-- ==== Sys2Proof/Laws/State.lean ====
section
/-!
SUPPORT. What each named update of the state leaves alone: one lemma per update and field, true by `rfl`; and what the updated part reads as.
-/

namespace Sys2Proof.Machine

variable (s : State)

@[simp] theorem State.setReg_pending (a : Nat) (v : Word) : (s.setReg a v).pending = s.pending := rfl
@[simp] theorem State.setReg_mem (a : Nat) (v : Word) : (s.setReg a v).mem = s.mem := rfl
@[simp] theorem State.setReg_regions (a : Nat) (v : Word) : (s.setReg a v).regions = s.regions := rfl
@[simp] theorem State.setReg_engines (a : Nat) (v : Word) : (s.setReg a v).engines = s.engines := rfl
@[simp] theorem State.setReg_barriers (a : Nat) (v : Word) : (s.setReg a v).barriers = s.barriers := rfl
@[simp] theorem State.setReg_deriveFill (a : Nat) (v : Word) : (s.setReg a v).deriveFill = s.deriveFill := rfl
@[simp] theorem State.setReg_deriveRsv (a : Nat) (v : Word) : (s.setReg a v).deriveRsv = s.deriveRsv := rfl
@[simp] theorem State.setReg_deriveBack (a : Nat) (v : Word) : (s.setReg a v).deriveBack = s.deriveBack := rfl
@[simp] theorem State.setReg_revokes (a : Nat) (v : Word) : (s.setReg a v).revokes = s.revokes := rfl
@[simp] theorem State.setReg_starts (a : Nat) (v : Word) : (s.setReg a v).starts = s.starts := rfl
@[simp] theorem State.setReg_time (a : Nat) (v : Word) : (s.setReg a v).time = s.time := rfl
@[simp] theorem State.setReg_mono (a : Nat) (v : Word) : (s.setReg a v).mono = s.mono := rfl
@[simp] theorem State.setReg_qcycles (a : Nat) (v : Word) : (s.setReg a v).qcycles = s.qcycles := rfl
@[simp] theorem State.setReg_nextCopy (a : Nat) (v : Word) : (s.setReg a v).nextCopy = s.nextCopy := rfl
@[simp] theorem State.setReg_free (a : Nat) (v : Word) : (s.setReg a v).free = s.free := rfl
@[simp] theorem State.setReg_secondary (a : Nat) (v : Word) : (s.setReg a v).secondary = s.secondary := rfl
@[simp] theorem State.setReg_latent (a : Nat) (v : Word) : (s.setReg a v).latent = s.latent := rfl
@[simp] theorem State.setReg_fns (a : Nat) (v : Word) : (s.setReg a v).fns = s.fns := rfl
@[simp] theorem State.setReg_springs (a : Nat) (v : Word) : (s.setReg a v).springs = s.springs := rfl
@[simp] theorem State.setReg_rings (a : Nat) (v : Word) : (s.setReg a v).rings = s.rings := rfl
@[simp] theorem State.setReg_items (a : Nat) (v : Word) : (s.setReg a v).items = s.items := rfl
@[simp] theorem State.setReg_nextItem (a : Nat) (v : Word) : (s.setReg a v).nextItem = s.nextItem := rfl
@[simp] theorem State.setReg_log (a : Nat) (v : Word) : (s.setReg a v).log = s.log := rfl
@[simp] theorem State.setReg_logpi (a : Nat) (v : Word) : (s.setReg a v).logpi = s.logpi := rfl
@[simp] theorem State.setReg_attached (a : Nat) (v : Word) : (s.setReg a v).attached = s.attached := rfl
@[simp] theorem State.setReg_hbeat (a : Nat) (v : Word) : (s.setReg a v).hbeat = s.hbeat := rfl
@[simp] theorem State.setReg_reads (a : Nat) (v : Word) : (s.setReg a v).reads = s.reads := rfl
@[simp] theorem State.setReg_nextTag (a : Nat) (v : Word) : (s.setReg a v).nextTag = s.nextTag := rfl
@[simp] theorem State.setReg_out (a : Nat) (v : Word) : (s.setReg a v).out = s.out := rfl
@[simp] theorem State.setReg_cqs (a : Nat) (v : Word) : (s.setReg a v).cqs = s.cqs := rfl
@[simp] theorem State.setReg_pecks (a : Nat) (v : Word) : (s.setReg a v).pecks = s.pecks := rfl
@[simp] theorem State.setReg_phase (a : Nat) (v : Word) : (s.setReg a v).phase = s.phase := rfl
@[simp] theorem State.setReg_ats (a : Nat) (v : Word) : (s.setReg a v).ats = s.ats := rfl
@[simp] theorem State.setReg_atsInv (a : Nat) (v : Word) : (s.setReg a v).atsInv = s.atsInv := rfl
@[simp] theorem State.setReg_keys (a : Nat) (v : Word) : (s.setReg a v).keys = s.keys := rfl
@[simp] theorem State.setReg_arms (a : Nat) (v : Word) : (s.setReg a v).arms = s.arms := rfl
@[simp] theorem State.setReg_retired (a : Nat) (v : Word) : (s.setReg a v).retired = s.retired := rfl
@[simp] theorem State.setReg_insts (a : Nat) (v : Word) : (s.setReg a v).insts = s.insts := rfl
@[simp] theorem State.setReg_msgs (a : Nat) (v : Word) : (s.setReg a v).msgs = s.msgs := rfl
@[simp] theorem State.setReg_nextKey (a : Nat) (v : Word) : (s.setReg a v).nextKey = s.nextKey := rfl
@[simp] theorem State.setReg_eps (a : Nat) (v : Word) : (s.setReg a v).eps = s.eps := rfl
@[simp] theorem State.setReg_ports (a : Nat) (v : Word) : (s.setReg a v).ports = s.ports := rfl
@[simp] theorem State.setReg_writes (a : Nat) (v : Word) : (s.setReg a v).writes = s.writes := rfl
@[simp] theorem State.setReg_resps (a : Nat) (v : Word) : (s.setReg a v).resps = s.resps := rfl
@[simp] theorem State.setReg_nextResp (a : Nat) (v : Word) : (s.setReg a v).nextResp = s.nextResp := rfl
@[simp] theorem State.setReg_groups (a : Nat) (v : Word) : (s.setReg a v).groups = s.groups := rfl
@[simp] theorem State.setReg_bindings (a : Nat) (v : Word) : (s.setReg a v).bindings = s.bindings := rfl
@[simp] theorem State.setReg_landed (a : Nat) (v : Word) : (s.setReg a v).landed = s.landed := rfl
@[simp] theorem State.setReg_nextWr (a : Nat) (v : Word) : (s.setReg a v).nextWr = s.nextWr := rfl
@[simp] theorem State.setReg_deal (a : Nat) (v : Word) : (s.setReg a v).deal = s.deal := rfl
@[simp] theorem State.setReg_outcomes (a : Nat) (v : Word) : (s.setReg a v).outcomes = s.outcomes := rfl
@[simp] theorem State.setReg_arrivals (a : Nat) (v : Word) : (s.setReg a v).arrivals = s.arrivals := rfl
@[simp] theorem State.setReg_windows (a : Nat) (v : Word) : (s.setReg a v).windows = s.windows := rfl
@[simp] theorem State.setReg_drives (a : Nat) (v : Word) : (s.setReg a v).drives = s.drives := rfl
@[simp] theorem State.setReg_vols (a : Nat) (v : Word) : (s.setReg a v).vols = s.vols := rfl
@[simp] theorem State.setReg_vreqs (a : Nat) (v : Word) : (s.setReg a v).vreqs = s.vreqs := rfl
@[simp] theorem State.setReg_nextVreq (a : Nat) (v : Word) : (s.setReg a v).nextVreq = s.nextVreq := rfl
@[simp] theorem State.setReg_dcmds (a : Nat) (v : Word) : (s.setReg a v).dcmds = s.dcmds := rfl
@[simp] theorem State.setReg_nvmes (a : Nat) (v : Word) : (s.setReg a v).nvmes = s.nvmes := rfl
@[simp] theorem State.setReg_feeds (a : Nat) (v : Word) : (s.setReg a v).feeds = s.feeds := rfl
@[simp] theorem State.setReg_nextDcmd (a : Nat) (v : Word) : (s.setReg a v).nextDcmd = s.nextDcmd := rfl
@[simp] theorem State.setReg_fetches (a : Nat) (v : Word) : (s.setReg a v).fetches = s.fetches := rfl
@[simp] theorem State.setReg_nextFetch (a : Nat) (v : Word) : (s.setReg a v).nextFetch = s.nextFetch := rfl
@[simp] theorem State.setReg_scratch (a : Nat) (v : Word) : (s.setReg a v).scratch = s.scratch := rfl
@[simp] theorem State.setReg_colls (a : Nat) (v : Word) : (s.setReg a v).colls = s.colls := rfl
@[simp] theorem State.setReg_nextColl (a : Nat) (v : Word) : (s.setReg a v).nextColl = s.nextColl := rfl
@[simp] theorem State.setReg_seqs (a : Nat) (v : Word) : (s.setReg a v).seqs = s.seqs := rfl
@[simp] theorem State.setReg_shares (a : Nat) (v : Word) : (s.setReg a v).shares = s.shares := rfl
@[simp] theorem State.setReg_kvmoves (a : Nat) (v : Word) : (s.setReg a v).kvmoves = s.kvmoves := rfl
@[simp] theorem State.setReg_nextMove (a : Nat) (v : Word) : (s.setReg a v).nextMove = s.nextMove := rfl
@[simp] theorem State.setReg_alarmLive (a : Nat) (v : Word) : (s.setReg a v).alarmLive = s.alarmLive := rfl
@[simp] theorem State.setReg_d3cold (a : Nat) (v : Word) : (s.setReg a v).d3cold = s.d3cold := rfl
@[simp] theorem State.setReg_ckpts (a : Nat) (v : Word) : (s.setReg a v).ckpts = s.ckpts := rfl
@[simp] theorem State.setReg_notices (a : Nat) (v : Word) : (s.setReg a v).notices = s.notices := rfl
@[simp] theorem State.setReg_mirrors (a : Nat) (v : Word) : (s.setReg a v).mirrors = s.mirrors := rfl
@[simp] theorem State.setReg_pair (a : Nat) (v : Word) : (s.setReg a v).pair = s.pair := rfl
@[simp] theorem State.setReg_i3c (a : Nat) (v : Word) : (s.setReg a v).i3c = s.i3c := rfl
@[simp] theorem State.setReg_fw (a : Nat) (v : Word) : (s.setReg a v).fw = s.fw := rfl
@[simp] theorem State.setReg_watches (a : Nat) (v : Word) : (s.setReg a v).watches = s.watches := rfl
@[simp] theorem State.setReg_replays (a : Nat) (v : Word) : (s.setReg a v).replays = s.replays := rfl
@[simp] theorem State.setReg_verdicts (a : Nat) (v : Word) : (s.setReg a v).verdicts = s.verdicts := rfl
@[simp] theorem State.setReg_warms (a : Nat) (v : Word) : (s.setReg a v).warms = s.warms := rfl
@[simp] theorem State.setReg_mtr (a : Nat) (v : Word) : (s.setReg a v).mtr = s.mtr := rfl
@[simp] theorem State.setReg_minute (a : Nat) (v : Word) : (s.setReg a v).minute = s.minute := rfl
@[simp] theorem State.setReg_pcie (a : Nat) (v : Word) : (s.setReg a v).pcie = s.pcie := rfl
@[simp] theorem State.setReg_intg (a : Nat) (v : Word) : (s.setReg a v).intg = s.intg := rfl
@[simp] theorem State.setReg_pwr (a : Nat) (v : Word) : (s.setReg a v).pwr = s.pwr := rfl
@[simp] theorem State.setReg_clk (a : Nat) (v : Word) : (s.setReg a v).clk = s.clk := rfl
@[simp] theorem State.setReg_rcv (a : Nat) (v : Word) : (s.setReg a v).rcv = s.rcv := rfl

* * *

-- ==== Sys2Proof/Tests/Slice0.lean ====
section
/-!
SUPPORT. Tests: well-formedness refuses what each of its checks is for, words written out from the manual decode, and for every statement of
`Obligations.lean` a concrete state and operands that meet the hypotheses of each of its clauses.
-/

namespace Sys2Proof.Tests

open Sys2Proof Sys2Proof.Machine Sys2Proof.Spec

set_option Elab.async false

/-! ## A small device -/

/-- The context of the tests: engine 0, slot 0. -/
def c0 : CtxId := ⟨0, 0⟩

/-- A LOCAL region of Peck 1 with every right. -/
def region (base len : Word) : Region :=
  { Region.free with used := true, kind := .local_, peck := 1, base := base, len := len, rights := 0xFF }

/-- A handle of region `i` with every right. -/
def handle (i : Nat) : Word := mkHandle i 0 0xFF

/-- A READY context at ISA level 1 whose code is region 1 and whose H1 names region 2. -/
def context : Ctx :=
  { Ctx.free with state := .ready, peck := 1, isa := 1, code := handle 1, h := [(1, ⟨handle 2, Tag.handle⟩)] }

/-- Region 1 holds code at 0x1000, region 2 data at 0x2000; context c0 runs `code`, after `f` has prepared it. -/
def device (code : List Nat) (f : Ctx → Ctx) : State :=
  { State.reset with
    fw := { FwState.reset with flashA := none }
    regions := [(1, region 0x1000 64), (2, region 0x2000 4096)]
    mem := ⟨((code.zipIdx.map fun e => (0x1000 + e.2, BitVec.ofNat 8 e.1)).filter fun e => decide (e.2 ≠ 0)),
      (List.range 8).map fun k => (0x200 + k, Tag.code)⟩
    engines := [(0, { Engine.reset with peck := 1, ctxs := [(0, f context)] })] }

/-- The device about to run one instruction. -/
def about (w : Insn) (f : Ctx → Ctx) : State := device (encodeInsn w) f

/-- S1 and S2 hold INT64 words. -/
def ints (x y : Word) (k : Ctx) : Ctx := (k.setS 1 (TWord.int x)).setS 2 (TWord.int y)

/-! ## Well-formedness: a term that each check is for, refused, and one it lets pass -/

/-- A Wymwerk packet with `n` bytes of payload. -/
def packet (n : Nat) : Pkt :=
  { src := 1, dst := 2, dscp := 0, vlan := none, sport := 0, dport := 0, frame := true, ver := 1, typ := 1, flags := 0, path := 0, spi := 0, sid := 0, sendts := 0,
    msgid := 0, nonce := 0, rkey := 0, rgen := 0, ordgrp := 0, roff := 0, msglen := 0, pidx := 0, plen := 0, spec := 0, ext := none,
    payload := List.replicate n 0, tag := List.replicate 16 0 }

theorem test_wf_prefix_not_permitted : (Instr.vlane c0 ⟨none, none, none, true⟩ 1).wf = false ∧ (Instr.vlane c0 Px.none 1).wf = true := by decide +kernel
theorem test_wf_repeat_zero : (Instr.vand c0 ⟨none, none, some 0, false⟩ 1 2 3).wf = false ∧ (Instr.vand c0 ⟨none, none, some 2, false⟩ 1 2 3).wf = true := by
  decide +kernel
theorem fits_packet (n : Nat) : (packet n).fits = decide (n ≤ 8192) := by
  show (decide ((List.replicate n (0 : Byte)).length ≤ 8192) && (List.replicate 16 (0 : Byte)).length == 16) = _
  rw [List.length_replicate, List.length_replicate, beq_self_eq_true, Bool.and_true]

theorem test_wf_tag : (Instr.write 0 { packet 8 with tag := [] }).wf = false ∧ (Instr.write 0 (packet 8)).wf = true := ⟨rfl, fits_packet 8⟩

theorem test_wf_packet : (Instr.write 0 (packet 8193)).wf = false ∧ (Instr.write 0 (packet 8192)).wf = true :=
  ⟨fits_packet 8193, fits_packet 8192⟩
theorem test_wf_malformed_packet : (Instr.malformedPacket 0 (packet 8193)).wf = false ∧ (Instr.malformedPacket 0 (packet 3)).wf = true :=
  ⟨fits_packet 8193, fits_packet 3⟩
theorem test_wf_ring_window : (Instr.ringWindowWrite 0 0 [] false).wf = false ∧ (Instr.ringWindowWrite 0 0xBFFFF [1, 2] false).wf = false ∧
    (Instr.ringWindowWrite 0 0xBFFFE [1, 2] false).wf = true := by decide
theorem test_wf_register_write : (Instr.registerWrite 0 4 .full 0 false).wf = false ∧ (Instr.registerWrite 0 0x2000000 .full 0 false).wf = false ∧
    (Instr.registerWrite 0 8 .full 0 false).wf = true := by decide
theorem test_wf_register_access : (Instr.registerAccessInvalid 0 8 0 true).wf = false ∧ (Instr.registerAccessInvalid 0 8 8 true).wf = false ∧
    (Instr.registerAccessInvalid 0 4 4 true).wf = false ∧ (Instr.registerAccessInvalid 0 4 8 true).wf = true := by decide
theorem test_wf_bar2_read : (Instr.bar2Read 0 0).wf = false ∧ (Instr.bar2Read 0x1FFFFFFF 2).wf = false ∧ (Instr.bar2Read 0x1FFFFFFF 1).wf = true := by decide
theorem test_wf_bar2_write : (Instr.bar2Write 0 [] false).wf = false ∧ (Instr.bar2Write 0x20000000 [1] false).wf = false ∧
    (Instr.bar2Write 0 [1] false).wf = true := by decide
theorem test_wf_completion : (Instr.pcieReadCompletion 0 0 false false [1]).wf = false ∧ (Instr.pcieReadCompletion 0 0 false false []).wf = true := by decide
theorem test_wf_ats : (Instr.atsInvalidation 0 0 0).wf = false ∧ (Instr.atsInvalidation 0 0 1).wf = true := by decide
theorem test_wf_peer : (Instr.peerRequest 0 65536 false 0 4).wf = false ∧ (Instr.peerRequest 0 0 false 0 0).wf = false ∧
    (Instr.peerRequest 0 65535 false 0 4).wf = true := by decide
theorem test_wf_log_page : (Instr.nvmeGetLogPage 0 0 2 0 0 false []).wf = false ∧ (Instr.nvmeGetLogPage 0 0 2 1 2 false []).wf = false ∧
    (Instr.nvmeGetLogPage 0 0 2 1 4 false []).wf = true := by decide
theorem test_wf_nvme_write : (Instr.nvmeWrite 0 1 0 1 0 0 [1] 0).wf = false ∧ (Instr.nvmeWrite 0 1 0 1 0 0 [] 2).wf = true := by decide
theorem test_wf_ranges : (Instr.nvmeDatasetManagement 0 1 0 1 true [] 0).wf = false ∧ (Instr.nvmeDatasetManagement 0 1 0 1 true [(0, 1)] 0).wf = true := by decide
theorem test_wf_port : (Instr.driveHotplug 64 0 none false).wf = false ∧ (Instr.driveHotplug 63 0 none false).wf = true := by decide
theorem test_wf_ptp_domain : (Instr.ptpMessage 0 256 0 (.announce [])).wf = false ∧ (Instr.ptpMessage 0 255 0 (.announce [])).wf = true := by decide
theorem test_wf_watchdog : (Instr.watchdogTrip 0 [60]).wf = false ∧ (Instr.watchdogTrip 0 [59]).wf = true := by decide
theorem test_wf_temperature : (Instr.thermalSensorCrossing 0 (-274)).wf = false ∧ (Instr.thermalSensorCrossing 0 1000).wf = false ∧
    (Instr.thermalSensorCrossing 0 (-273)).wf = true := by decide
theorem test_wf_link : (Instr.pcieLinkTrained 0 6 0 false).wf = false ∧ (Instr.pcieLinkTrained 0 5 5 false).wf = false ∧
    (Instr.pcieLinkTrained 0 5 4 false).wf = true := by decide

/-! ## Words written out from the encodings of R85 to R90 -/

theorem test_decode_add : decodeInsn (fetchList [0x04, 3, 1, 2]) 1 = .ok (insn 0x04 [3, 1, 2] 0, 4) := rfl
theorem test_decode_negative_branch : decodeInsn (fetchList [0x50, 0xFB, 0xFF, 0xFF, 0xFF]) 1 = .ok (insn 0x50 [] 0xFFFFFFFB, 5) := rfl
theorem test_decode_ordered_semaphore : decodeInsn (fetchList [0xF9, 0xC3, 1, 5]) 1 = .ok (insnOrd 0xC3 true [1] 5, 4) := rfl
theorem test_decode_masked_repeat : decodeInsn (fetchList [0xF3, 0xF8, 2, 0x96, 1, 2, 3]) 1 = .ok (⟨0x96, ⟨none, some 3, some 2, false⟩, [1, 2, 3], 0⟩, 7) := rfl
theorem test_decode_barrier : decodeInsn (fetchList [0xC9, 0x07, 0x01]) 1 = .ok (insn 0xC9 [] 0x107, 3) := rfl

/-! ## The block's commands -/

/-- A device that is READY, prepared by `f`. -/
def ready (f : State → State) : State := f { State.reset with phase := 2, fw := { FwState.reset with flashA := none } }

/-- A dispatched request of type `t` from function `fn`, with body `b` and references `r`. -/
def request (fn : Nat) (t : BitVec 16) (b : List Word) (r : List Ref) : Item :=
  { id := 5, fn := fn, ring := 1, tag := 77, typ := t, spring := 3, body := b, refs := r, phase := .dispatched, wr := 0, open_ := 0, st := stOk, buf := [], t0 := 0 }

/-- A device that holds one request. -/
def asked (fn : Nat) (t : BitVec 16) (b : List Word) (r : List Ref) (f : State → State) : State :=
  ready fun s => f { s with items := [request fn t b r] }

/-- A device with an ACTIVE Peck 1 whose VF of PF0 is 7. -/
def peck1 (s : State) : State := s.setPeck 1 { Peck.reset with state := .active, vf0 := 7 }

_TASK TO CARRY OUT_: All that should be written out is the stretch of lines above between the one holding "s.regions := rfl" and the one holding "s.barriers := rfl", inclusive, exactly as given.

_RESPONSE_:
@[simp] theorem State.setReg_regions (a : Nat) (v : Word) : (s.setReg a v).regions = s.regions := rfl
@[simp] theorem State.setReg_engines (a : Nat) (v : Word) : (s.setReg a v).engines = s.engines := rfl
@[simp] theorem State.setReg_barriers (a : Nat) (v : Word) : (s.setReg a v).barriers = s.barriers := rfl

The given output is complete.